/-- TWIN_PECK_TX, TWIN_PECK_RX, TWIN_MISS_EVAL, ROLE_ACTIVE_PECK_TIMEOUT, TWIN_SEEK_TIMEOUT, TWIN_RESYNC_COMPLETE, ADMIT_AGREEMENT, HEALTH_SWAP, TWIN_SWAP_MSG, TWIN_SWAP_BOUNDARY and TWIN_SWAP_TIMEOUT (R397 to R404, R412 to R417). -/
def Obligations.TwinPecksDecideTheRole : Prop :=
  (∀ s : State, s.dev.x.pwr.awake = true →
    (Completes .twinPeckTx s fun t => t.x.twin.peckSeq = (s.dev.x.twin.peckSeq + 1) % 256 ∧ t.x.twin.peckStale = false ∧
      (∃ p o, t.x.out = s.dev.x.out ++ .peck true p :: o ∧ p.seq_ = s.dev.x.twin.peckSeq ∧
        p.stage = s.dev.fld F.PWR_STATUS_stage ∧ p.gen = s.dev.rd R.TWIN_CFG_GEN ∧
        p.role = (if s.dev.live then s.dev.twinRole else 0)) ∧
      KeepsRegs s.dev t (fun r => r.kind ∈ [RK.TWIN_STATUS, .HLK_CNT_SEG_TX]) ∧ KeepsMem s.dev t) ∧
    (Completes .roleActivePeckTimeout s fun t => t.flag F.TWIN_STATUS_role_active = false ∧ t.x.pwr.roleActive = false ∧
      KeepsRegs s.dev t (fun r => r = R.TWIN_STATUS) ∧ KeepsMem s.dev t)) ∧
  ∀ s : State, s.dev.live = true → s.dev.fst .twin = .on → s.dev.x.boot.upd.stage = 0 →
    let grant := s.dev.flag F.TWIN_STATUS_role_grant
    let unit0 := !s.dev.flag F.TWIN_CTRL_unit
    (∀ p : Peck, Completes (.twinPeckRx none p) s fun t =>
      t.flag F.TWIN_STATUS_lvds_path_ok = true ∧ t.fld F.TWIN_PECK_lvds_miss = 0 ∧ t.fld F.TWIN_PECK_last_seq = p.seq_ % 256 ∧
      t.fld F.TWIN_PECK_far_stage = p.stage % 8 ∧ t.flag F.TWIN_STATUS_far_lockstep = p.lockstep ∧ KeepsMem s.dev t ∧
      (s.dev.tstate = 1 → t.tstate = (if p.role = 1 then 4 else
        if (grant = true ∧ p.grant = false) ∨ (grant = p.grant ∧ unit0 = true) then 2 else 1)) ∧
      (s.dev.tstate = 2 → p.role ≠ 1 → t.tstate = (if p.lockstep then 3 else 2)) ∧
      (s.dev.tstate = 3 → t.tstate = (if p.lockstep then 3 else 2) ∧
        (p.lockstep = false → t.flag F.TWIN_ALARM_lockstep_lost = true)) ∧
      (s.dev.tstate = 7 → t.tstate = (if p.role = 1 then 4 else 7))) ∧
    (∀ (l : LaneId) (p : Peck), s.dev.hlkTwin l = true → s.dev.fst (.hlk l) = .on → s.dev.rxState l = 4 →
      Completes (.twinPeckRx (some l) p) s fun t => t.flag F.TWIN_STATUS_lane_path_ok = true ∧
        t.fld F.TWIN_PECK_lane_miss = 0 ∧
        t.rd (R.HLK_CNT_PECK_RX l) = min (s.dev.rd (R.HLK_CNT_PECK_RX l) + 1) 0xFFFFFFFF ∧ KeepsMem s.dev t) ∧
    (∀ g : Bool, let limit := clampN 2 15 (s.dev.fld F.TWIN_TIMING_miss_limit)
      (Completes (.twinMissEval g) s fun t => t.flag F.TWIN_STATUS_role_grant = g ∧ t.x.twin.laneGot = false ∧
        (s.dev.x.twin.laneGot = false → t.fld F.TWIN_PECK_lane_miss = min (s.dev.fld F.TWIN_PECK_lane_miss + 1) 15 ∧
          t.rd R.TWIN_CNT_LANE_MISS = min (s.dev.rd R.TWIN_CNT_LANE_MISS + 1) 0xFFFFFFFF) ∧
        (s.dev.x.twin.lvdsGot = false → t.fld F.TWIN_PECK_lvds_miss = min (s.dev.fld F.TWIN_PECK_lvds_miss + 1) 15 ∧
          t.rd R.TWIN_CNT_LVDS_MISS = min (s.dev.rd R.TWIN_CNT_LVDS_MISS + 1) 0xFFFFFFFF) ∧ KeepsMem s.dev t) ∧
      (s.dev.x.twin.laneGot = false → s.dev.x.twin.lvdsGot = false → limit ≤ s.dev.fld F.TWIN_PECK_lane_miss →
        limit ≤ s.dev.fld F.TWIN_PECK_lvds_miss → Completes (.twinMissEval g) s fun t =>
          (4 ≤ s.dev.tstate → s.dev.tstate ≤ 6 → t.tstate = (if g then 2 else 7) ∧
            (g = true → t.flag F.TWIN_ALARM_failover = true ∧
              t.rd R.TWIN_CNT_FAILOVER = min (s.dev.rd R.TWIN_CNT_FAILOVER + 1) 0xFFFFFFFF)) ∧
          (s.dev.tstate = 2 ∨ s.dev.tstate = 3 → t.tstate = (if g then 2 else 7))) ∧
      (s.dev.x.twin.contend = true → s.dev.x.twin.laneGot = true → s.dev.fld F.TWIN_PECK_lane_miss = 0 →
        s.dev.tstate = 2 ∨ s.dev.tstate = 3 → Completes (.twinMissEval g) s fun t =>
          t.tstate = 4 ∧ t.flag F.TWIN_ALARM_contention = true)) ∧
    (s.dev.tstate = 1 → Completes (.twinSeekTimeout true) s fun t => t.tstate = 2 ∧ KeepsMem s.dev t) ∧
    (∀ m, s.dev.tstate = 4 → s.dev.x.twin.applied = true → s.dev.timeNear = true → s.dev.hogsFull = true →
      s.dev.x.twin.farAdmit = some m → Completes .twinResyncComplete s fun t =>
        t.tstate = (if s.dev.admitRefusal m = 0 then 5 else 4) ∧ t.fld F.TWIN_STATUS_refuse_reason = s.dev.admitRefusal m ∧
        (s.dev.admitRefusal m ≠ 0 → t.flag F.TWIN_ALARM_admit_refused = true) ∧ KeepsMem s.dev t) ∧
    (s.dev.tstate = 5 → Completes .admitAgreement s fun t =>
      t.tstate = (if s.dev.fld F.TWIN_ADMIT_frames ≤ s.dev.rd R.TWIN_ADMIT_COUNT then 6 else 5) ∧ KeepsMem s.dev t) ∧
    (∀ h : Hdr, s.dev.Admits h healthSwapSpec →
      (s.dev.x.twin.swap = none → s.dev.tstate = 3 → Completes (.healthSwap h) s fun t => t.tstate = 3 ∧
        t.flag F.TWIN_STATUS_swap_pending = true ∧
        (∃ w, t.x.twin.swap = some w ∧ w.frame = s.dev.refFrame + 5 ∧ w.mine = true ∧ w.agreed = false) ∧ KeepsMem s.dev t) ∧
      (s.dev.x.twin.swap = none → s.dev.tstate ≠ 3 → Completes (.healthSwap h) s fun t =>
        Answered t h healthSwapSpec .rejected Reason.noStandby [] ∧ t.tstate = s.dev.tstate ∧ KeepsMem s.dev t) ∧
      (∀ w, s.dev.x.twin.swap = some w → Completes (.healthSwap h) s fun t =>
        Answered t h healthSwapSpec .rejected Reason.swapPending [] ∧ t.x.twin.swap = some w ∧ KeepsMem s.dev t)) ∧
    (∀ reason frame, s.dev.x.twin.swap = none → Completes (.twinSwapMsg 0 reason frame) s fun t =>
      t.tstate = s.dev.tstate ∧ KeepsMem s.dev t ∧
      (s.dev.tstate ≠ 6 → t.x.twin.swap = none) ∧
      (s.dev.tstate = 6 → s.dev.rd R.PWR_REPLACE = 0 → s.dev.fld F.PWR_STATUS_stage < 4 →
        t.x.twin.swap = some { frame := frame, agreed := true } ∧ t.flag F.TWIN_STATUS_swap_pending = true)) ∧
    (∀ w reason, s.dev.x.twin.swap = some w → w.mine = true →
      (Completes (.twinSwapMsg 1 reason w.frame) s fun t => t.x.twin.swap = some { w with agreed := true } ∧
        t.regs = s.dev.regs ∧ KeepsMem s.dev t) ∧
      (reason < 256 → Completes (.twinSwapMsg 2 reason w.frame) s fun t => t.x.twin.swap = none ∧
        t.flag F.TWIN_STATUS_swap_pending = false ∧ t.tstate = s.dev.tstate ∧ KeepsMem s.dev t) ∧
      (w.agreed = false → Completes .twinSwapTimeout s fun t => t.x.twin.swap = none ∧
        t.flag F.TWIN_STATUS_swap_pending = false ∧ t.tstate = s.dev.tstate ∧ KeepsMem s.dev t)) ∧
    (∀ w, s.dev.x.twin.swap = some w → w.agreed = true → s.dev.tstate = 3 ∨ s.dev.tstate = 6 →
      Completes .twinSwapBoundary s fun t => t.tstate = (if s.dev.tstate = 3 then 6 else 3) ∧ t.x.twin.swap = none ∧
        t.flag F.TWIN_ALARM_swap_done = true ∧ t.rd R.TWIN_CNT_SWAP = min (s.dev.rd R.TWIN_CNT_SWAP + 1) 0xFFFFFFFF ∧
        KeepsMem s.dev t)
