/-- Two failures pass to rung 2. -/
theorem hbmRecal_twice_run {d : Dev} (hon : d.fst (.hbmCh c) = .on) :
    (hbmRecal c 2).run d = (retryFails (.hbmCh c)).run d := by
  have hc : d.on (.hbmCh c) = true := by rw [Dev.on, hon]; rfl
  rw [hbmRecal, run_doWhen, hbmChFn_val, if_pos hc, retryFails]
  simp only [run_seq_cons, run_seq_nil, run_doIf, one_le_two, le_refl, decide_true, if_true]

/-- So does a data eye that does not retrain. -/
theorem hbmRetrain_fails_run {d : Dev} (hon : d.fst (.hbmCh c) = .on) :
    (hbmRetrain c false).run d = (retryFails (.hbmCh c)).run d := by
  have hc : d.on (.hbmCh c) = true := by rw [Dev.on, hon]; rfl
  rw [hbmRetrain, run_doWhen, hbmChFn_val, if_pos hc, run_read, if_neg Bool.false_ne_true, retryFails]

/-- HBM_EYE_RETRAIN that succeeds. -/
theorem hbmRetrain_ok_completes (hl : s.dev.live = true) (hon : s.dev.fst (.hbmCh c) = .on) :
    Completes (.hbmEyeRetrain c true) s fun t =>
      KV.get 0 t.x.hbm.trainedTemp (c / 16) = s.dev.fld (F.HBM_CH_STATUS_temperature c) ∧ t.regs = s.dev.regs ∧
      KeepsMem s.dev t := by
  have hrun : (hbmRetrain c true).run s.dev = (hbmUpd fun h => { h with
      trainedTemp := KV.set 0 h.trainedTemp (c / 16) (s.dev.fld (F.HBM_CH_STATUS_temperature c)) }).run s.dev := by
    rw [hbmRetrain, run_doWhen, hbmChFn_val, Dev.on, hon]
    rfl
  refine completes_of_live (p := hbmRetrain c true) rfl hl ?_
  rw [hrun, settle_hbm, settle_regs, hbmUpd_hbm]
  exact ⟨KV.get_set_self 0 s.dev.x.hbm.trainedTemp _ _, rfl, fun a => by rw [settle_mem, hbmUpd_mem]⟩

end

end Sys2Proof.Machine
end

section
/-!
PROOFS. Training of the memory system (R369 to R371, R375), and the obligation about memory.
-/

namespace Sys2Proof.Machine

/-! ### Functions that are settled one after the other -/

/-- Of scripts for each of several functions, only its own changes a function. -/
theorem each_settles {f : Fn} {l : List Nat} {g : Nat → Prog} {m : Nat} (hn : l.Nodup) (hm : m ∈ l)
    (hs : ∀ a ∈ l, a ≠ m → (g a).Spares f) (d : Dev) :
    ∃ e, KeepsFn f d e ∧ KeepsFn f ((g m).run e) ((each l g).run d) := by
  induction l generalizing d with
  | nil => simp at hm
  | cons a l ih =>
    rw [List.nodup_cons] at hn
    rw [run_each_cons]
    by_cases ha : a = m
    · subst ha
      have hl : (each l g).Spares f := spares_each fun b hb =>
        hs b (List.mem_cons_of_mem _ hb) fun e => hn.1 (e ▸ hb)
      exact ⟨d, .refl f d, hl _⟩
    · have hml : m ∈ l := by simpa [Ne.symm ha] using hm
      obtain ⟨e, he, hend⟩ := ih hn.2 hml (fun b hb => hs b (List.mem_cons_of_mem _ hb)) ((g a).run d)
      exact ⟨e, (hs a List.mem_cons_self ha d).trans he, hend⟩

theorem Memory.get_filter_not (P : Nat → Bool) (m : Memory) (a : Nat) :
    Memory.get (m.filter fun e => !P e.1) a = if P a then 0 else Memory.get m a := by
  induction m with
  | nil => simp [Memory.get]
  | cons e m ih =>
    obtain ⟨k, v⟩ := e
    by_cases hr : a = k
    · subst hr
      by_cases hp : P a <;> simp_all [Memory.get]
    · by_cases hp : P k <;> simp_all [Memory.get]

********************

What to work on:
In the entries above, find each line with the string "hrun" and copy it.

Answer to this problem:
  have hrun : (hbmRetrain c true).run s.dev = (hbmUpd fun h => { h with
  rw [hrun, settle_hbm, settle_regs, hbmUpd_hbm]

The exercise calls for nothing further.